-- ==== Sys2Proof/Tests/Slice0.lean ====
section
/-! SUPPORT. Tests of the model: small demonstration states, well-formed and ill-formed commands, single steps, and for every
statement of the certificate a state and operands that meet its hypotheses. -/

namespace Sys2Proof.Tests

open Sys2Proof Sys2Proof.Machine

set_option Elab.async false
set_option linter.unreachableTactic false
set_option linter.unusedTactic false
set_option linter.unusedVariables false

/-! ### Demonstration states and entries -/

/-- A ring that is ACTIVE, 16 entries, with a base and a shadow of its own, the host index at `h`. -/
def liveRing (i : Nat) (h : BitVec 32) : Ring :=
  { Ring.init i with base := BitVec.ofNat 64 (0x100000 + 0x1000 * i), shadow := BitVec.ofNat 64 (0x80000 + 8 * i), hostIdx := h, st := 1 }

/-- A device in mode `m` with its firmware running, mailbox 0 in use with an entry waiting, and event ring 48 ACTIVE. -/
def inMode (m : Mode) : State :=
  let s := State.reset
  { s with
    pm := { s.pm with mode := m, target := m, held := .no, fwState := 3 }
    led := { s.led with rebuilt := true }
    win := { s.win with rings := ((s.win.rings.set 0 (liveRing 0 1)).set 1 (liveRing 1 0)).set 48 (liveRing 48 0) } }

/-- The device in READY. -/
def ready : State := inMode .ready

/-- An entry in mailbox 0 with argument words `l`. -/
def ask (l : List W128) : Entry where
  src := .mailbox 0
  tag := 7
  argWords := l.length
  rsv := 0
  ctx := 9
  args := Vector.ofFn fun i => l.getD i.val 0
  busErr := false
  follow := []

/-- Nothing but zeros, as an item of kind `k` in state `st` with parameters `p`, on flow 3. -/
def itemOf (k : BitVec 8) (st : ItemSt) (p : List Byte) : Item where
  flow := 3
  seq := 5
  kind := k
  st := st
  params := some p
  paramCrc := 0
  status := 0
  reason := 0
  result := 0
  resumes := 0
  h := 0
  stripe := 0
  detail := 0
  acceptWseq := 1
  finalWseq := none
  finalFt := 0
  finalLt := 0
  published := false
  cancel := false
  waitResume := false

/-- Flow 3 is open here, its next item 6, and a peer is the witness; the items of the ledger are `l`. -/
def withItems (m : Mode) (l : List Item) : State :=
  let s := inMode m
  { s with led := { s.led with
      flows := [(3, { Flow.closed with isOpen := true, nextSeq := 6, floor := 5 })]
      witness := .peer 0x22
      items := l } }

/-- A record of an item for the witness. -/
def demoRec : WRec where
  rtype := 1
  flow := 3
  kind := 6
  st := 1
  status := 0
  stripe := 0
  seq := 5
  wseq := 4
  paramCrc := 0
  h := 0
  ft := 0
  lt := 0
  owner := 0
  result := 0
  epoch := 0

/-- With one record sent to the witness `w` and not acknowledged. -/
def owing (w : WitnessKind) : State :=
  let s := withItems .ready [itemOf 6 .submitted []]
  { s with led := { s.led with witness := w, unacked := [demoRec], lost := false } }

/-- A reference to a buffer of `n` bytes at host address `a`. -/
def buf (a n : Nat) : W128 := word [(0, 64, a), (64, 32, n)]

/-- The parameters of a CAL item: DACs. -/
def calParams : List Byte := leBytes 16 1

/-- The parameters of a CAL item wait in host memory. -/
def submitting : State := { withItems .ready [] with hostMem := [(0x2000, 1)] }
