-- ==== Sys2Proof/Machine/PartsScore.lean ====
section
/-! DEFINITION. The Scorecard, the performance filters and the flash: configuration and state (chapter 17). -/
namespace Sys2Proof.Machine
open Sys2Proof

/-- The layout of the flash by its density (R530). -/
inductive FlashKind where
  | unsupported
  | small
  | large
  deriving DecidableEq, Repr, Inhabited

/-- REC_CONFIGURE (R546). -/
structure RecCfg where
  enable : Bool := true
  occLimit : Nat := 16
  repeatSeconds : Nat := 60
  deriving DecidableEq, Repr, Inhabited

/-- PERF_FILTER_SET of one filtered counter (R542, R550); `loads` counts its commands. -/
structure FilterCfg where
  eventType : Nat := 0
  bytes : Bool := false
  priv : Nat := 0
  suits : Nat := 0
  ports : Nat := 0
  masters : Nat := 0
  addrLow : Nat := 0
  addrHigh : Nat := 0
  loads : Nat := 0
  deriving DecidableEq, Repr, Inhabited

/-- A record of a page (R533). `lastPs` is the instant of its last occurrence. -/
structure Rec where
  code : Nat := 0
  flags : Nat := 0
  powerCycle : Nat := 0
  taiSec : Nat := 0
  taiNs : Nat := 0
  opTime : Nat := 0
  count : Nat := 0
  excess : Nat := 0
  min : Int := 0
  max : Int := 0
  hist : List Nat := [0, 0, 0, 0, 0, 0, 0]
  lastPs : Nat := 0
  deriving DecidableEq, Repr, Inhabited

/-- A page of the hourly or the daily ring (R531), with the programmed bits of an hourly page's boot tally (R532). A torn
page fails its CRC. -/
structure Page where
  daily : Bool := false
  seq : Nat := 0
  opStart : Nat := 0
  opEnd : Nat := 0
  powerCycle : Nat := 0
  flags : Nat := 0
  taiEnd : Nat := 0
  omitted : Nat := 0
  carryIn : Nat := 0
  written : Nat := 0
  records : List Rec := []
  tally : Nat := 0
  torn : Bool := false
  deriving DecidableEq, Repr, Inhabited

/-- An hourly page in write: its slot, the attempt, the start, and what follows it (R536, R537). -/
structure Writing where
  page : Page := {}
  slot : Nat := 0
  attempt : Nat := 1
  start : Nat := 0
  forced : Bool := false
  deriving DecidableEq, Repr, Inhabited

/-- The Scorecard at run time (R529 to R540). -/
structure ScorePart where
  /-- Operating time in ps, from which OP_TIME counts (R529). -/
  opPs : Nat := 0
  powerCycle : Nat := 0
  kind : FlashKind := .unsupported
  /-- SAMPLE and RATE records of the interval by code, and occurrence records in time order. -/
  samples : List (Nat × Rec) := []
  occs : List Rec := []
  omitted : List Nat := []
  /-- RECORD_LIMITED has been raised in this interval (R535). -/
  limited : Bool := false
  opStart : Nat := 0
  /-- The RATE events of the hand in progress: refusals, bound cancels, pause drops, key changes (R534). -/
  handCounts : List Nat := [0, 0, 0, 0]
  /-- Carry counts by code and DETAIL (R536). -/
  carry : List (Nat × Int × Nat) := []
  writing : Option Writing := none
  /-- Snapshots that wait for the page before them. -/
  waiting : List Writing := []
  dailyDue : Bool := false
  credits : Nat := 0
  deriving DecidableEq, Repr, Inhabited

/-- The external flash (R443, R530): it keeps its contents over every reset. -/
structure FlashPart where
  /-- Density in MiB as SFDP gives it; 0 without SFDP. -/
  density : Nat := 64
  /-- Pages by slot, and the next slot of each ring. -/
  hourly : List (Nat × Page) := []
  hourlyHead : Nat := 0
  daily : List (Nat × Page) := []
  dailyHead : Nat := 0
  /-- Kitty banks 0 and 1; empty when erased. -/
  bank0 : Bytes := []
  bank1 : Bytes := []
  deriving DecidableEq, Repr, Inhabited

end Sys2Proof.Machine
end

· · ·

- Work request:
Working through the records above, copy each line in which "occurrence" is found.

- Answer to the problem:
/-- A record of a page (R533). `lastPs` is the instant of its last occurrence. -/
  /-- SAMPLE and RATE records of the interval by code, and occurrence records in time order. -/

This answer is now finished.